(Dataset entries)
-- ==== Sys2Proof/Syntax.lean ====
section
/-! DEFINITION. The commands the block takes, one constructor per row of spec/opcode_table.json. A command is something
that happens to the device or in it: a mailbox command, a register access, a request at a port, the next op of a stream
or the next instruction of a core, a timer that falls due. Its operands are what the outside, or the program that runs,
gives with it; everything else the command needs is in State. -/

namespace Sys2Proof

/-- A mailbox command's header: the source whose frame holds it (R356) and the sequence its sender set. -/
structure Cmd where
  src : Source
  seq : W32
  deriving DecidableEq, Repr

/-- The part of a 64-bit register that an access addresses (R7): all of it, bits 31:0 or bits 63:32. -/
inductive Half where
  | both | low | high
  deriving DecidableEq, Repr

/-- A write of one register by a requester; for a 32-bit access the value is in bits 31:0. -/
structure RegW where
  req : Req
  half : Half
  value : Word
  deriving DecidableEq, Repr

/-- A read or a write of one register by a requester. -/
structure RegRW where
  req : Req
  write : Bool
  half : Half
  value : Word
  deriving DecidableEq, Repr

/-- A tile stream op (R112) with the physical tile and stream that issue it; the opcode is the constructor. -/
structure StreamOp where
  tile : Fin 528
  stream : Fin 4
  fmt : BitVec 4
  round : BitVec 2
  dst : Byte
  s1 : Byte
  s2 : Byte
  imm : BitVec 24
  deriving DecidableEq, Repr

/-- The operand size of a Volil instruction: a size prefix, or none for 64 bits (R371, R372). -/
inductive VSize where
  | s8 | s16 | s32 | s64
  deriving DecidableEq, Repr

/-- A format RR instruction (R373) and the core that executes it. -/
structure VolilRR where
  core : Fin 19
  size : VSize
  d : Fin 16
  s : Fin 16
  deriving DecidableEq, Repr

/-- A format RI instruction: `isz` is the immediate-size field (2^isz bytes), `imm` the immediate's bytes as encoded. -/
structure VolilRI where
  core : Fin 19
  size : VSize
  d : Fin 16
  isz : Fin 4
  imm : Word
  deriving DecidableEq, Repr

/-- A format M instruction (R373, R374); `imm` is STI's immediate. -/
structure VolilM where
  core : Fin 19
  size : VSize
  sync : Bool
  d : Fin 16
  base : Fin 16
  index : Fin 16
  indexEn : Bool
  pcrel : Bool
  dsz : Fin 4
  disp : W32
  imm : Word
  deriving DecidableEq, Repr


/-- What arrives at a lock (R83): a read or a write of device memory, or traffic for a destination code. -/
inductive LockReq where
  | read (addr length : Nat) (operation : Word)
  | write (addr : Nat) (bytes : Bytes) (poison : Bool) (operation : Word)
  | data (dest : Nat) (bytes : Bytes) (poison : Bool)
  deriving DecidableEq, Repr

Work to complete>
Nothing but a number is expected here: the number of lines in the entries that include the word "format".

Response to this task>
3